§ **Data to examine**
/-- The hypothesis `ReadyA`. -/
theorem checkedA_ready {bytes : List Byte} (h : 12 ≤ bytes.length) : (checkedA bytes).ReadyA (at0 bytes) :=
  ⟨rfl, rfl, rfl, fun i hi => by rw [Nat.zero_add]; exact byte_holding bytes (by omega)⟩

/-- The hypothesis `ReadyB`, and in it `ReadyWindow`. -/
theorem checkedB_ready (bytes : List Byte) : (checkedB bytes).ReadyB fun i => at0 bytes (4 + i) := by
  refine ⟨⟨rfl, rfl, fun i hi => ?_⟩, rfl⟩
  have hi' : i < bytes.length - 7 := hi
  exact byte_holding bytes (show 4 + i < bytes.length by omega)

theorem wf_buffer (bytes : List Byte) {k : Nat} (h : k + bytes.length ≤ 262) :
    Memory.wfFrom k ((bytes.zipIdx k).map fun p => (p.2, p.1)) = true := by
  induction bytes generalizing k with
  | nil => rfl
  | cons b bs ih =>
    rw [List.length_cons] at h
    simp only [List.zipIdx_cons, List.map_cons, Memory.wfFrom]
    rw [ih (by omega), decide_eq_true (Nat.le_refl k), decide_eq_true (show k < Config.bufCap from (by omega : k < 262))]
    rfl

/-- The hypothesis `Inv`, in a unit that has received up to 262 bytes and checked none. -/
theorem holding_inv {bytes : List Byte} (h : bytes.length ≤ 262) : (holding bytes).Inv where
  wpBound := h
  canonical := wf_buffer bytes (by omega)
  received := fun i hi => by
    have hi' : i < bytes.length := hi
    have := read_buffer bytes 0 i
    rw [Nat.zero_add] at this
    exact (congrArg Option.isSome this).trans (by simp [hi'])
  unvalidated := fun _ => ⟨rfl, rfl, rfl⟩
  validated := fun h => by cases h
  checkedA := fun h => by cases h
  checkedB := fun h => by cases h
  cells := Nat.zero_le _
  sensors := Nat.zero_le _
  sums := rfl
  faultCode := ⟨fun _ => rfl, fun _ => rfl⟩
  prot := Nat.zero_le _
  chgfet := Nat.zero_le _
  dsgfet := Nat.zero_le _
  errCode := Nat.zero_le _

/-- The hypothesis `Inv`, in a unit that has checked V1's response. -/
theorem checkedA_v1_inv : (checkedA v1).Inv where
  wpBound := by decide
  canonical := by decide
  received := by decide
  unvalidated := by decide
  validated := by decide
  checkedA := fun _ _ => ⟨by decide, by decide, by decide, v1.take 12, by decide, by decide⟩
  checkedB := by decide
  cells := by decide
  sensors := by decide
  sums := by decide
  faultCode := by decide
  prot := by decide
  chgfet := by decide
  dsgfet := by decide
  errCode := by decide

/-- The hypothesis `Inv`, in a unit that has checked V32's frame and knows of four cells. -/
theorem checkedB_v32_inv : (counting 4 2 (checkedB v32)).Inv where
  wpBound := by decide
  canonical := by decide
  received := by decide
  unvalidated := by decide
  validated := by decide
  checkedA := by decide
  checkedB := fun _ _ =>
    ⟨by decide, by decide, by decide, by decide, by decide, by decide, by decide, (v32.drop 2).take 10, by decide, by decide⟩
  cells := by decide
  sensors := by decide
  sums := by decide
  faultCode := by decide
  prot := by decide
  chgfet := by decide
  dsgfet := by decide
  errCode := by decide

/-- The hypothesis `Inv`, in a unit that has checked V30's frame. -/
theorem checkedB_v30_inv : (checkedB v30).Inv where
  wpBound := by decide
  canonical := by decide
  received := by decide
  unvalidated := by decide
  validated := by decide
  checkedA := by decide
  checkedB := fun _ _ =>
    ⟨by decide, by decide, by decide, by decide, by decide, by decide, by decide, (v30.drop 2).take 29, by decide, by decide⟩
  cells := by decide
  sensors := by decide
  sums := by decide
  faultCode := by decide
  prot := by decide
  chgfet := by decide
  dsgfet := by decide
  errCode := by decide

/-- An outcome that is a next state. -/
def goesOn (o : Answer) : Bool :=
  match o with
  | .next _ => true
  | .fault _ => false
  | .refused _ => false

/-- The state of an outcome, for statements about `exec i s = .next t`. -/
theorem goesOn_next {o : Answer} (h : goesOn o = true) : ∃ t, o = .next t := by
  cases o with
  | next t => exact ⟨t, rfl⟩
  | fault _ => cases h
  | refused _ => cases h

/-- DecodeInvertsEncode: the greatest operand of each bounded field. -/
theorem test_witness_DecodeInvertsEncode :
    [Instr.rdb 511, .daCellv 15, .daCellt 3, .xbit 0xFF 7, .xbit16 0xFF 15].all Instr.wellFormed = true := by decide

/-- EncodeInvertsDecode, and DecodeFollowsOpcodeMap's last clause. -/
theorem test_witness_EncodeInvertsDecode :
    decode 0x030001FF = .ok (.rdb 511) ∧
    (⟨"RDB", 0x03000000, 0xFFFFFE00⟩ : OpcodeRow) ∈ opcodeMap ∧ (0x030001FF : Word) &&& 0xFFFFFE00 = 0x03000000 := by decide

/-- IllegalWordRaisesIllegalOp, running and halted. -/
theorem test_witness_IllegalWordRaisesIllegalOp :
    ({ State.reset with inbox := [.command 0x57000000] } : State).inbox = .command 0x57000000 :: [] ∧
    legalWord 0x57000000 = false ∧ State.reset.fcd.fault = false ∧ halted.fcd.fault = true := by decide

/-- StepRunsDecodedWord. -/
theorem test_witness_StepRunsDecodedWord :
    ({ State.reset with inbox := [.command 0x020000DD, .resetPin] } : State).inbox = .command 0x020000DD :: [.resetPin] ∧
    decode 0x020000DD = .ok (.push 0xDD) := by decide

/-- QuietStepAndPinReset, both clauses. -/
theorem test_witness_QuietStepAndPinReset :
    halted.inbox = [] ∧ ({ halted with inbox := [.resetPin] } : State).inbox = .resetPin :: [] := by decide

/-- EveryWordIsAnswered, StepKeepsInvariant, StepKeepsRegisterRanges. -/
theorem test_witness_StepKeepsInvariant :
    ∃ s t : State, s.Inv ∧ s.fcd.res.InRange ∧ s.inbox = [.command 0x30000000] ∧ step s = .next t := by
  obtain ⟨t, ht⟩ := goesOn_next (o := step { checkedA v1 with inbox := [.command 0x30000000] }) (by decide)
  exact ⟨{ checkedA v1 with inbox := [.command 0x30000000] }, t, checkedA_v1_inv, by constructor <;> decide, rfl, ht⟩

/-- ReachableStatesMeetInvariant: a run that receives one byte and is reset. -/
theorem test_witness_ReachableStatesMeetInvariant :
    ∃ t, core.run 2 { State.resetWith Params.default with inbox := [.command 0x020000DD, .resetPin] } = .next t := ⟨_, rfl⟩

/-- ResponseReportsStateAfter: RDB, RDR, an extract operation and any other end in a next state. -/
theorem test_witness_ResponseReportsStateAfter :
    [Instr.rdb 4, .rdr 0, .xu8 0, .clr].all (fun i => goesOn (exec i (checkedB v30))) = true := by decide

/-- HaltedUnitRefusesOperations. -/
theorem test_witness_HaltedUnitRefusesOperations :
    halted.fcd.fault = true ∧ [Instr.clr, .chkA, .daVis, .xu8 0].all (fun i => !worksHalted i) = true := by decide

/-- OnlyResetLeavesHaltedState: `rst_n`, SRST, and a word that does neither. -/
theorem test_witness_OnlyResetLeavesHaltedState :
    halted.fcd.fault = true ∧
    [HostEvent.resetPin, .command 0x05000000, .command 0x01000000].all
      (fun e => goesOn (step { halted with inbox := [e] })) = true := by decide

/-- FaultsArePrecise: a first fault, and a word in a halted unit. -/
theorem test_witness_FaultsArePrecise :
    showsWord 0x30000000 State.reset (·.fcd.fault) = some true ∧ State.reset.fcd.fault = false ∧
    showsWord 0x30000000 halted (·.fcd.fault) = some true ∧ halted.fcd.fault = true := by decide

/-- FaultCausesAreExact: states that meet the invariant, with a word for NotValidated, BadIndex, BadRegister, IllegalOp,
VendorMismatch (both ways), PayloadTooLong (both ways), BufferOverflow, and with none. -/
theorem test_witness_FaultCausesAreExact :
    (holding [1]).Inv ∧ (checkedA v1).Inv ∧ (checkedB v30).Inv ∧
    (holding (List.replicate 262 0xFF)).Inv ∧ (holding (List.replicate 262 0xFF)).fcd.wp = 262 ∧
    faultCause .daVis (holding [1]).fcd = some .notValidated ∧ faultCause (.rdb 1) (holding [1]).fcd = some .badIndex ∧
    faultCause (.rdr 0xFF) (holding [1]).fcd = some .badRegister ∧ faultCause (.rdb 0) (holding [1]).fcd = none ∧
    faultCause .dbHw (checkedA v1).fcd = some .vendorMismatch ∧ faultCause .daVis (checkedB v30).fcd = some .vendorMismatch ∧
    faultCause (.encA 0 0) (checkedA v1).fcd = some .payloadTooLong ∧ faultCause .daVis (checkedA v1).fcd = none ∧
    legalWord 0x24000000 = false := by
  refine ⟨holding_inv (by decide), checkedA_v1_inv, checkedB_v30_inv, holding_inv (by rw [List.length_replicate]),
    List.length_replicate, ?_⟩
  decide

/-- ClrEmptiesBuffer, AclrAaddDriveAccumulator, AccumulatorSumsBytes: a unit that is not halted, and bytes in another order. -/
theorem test_witness_AccumulatorSumsBytes : State.reset.fcd.fault = false ∧ List.Perm [(3 : Byte), 0] [0, 3] := by decide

§ **What the task asks**
Your task is to transcribe, with no changes, only the lines of the listing above that lie between the line holding "four cells. -/" and the line holding "29, by decide, by decide⟩", inclusive.

§ **The answer**
/-- The hypothesis `Inv`, in a unit that has checked V32's frame and knows of four cells. -/
theorem checkedB_v32_inv : (counting 4 2 (checkedB v32)).Inv where
  wpBound := by decide
  canonical := by decide
  received := by decide
  unvalidated := by decide
  validated := by decide
  checkedA := by decide
  checkedB := fun _ _ =>
    ⟨by decide, by decide, by decide, by decide, by decide, by decide, by decide, (v32.drop 2).take 10, by decide, by decide⟩
  cells := by decide
  sensors := by decide
  sums := by decide
  faultCode := by decide
  prot := by decide
  chgfet := by decide
  dsgfet := by decide
  errCode := by decide

/-- The hypothesis `Inv`, in a unit that has checked V30's frame. -/
theorem checkedB_v30_inv : (checkedB v30).Inv where
  wpBound := by decide
  canonical := by decide
  received := by decide
  unvalidated := by decide
  validated := by decide
  checkedA := by decide
  checkedB := fun _ _ =>
    ⟨by decide, by decide, by decide, by decide, by decide, by decide, by decide, (v30.drop 2).take 29, by decide, by decide⟩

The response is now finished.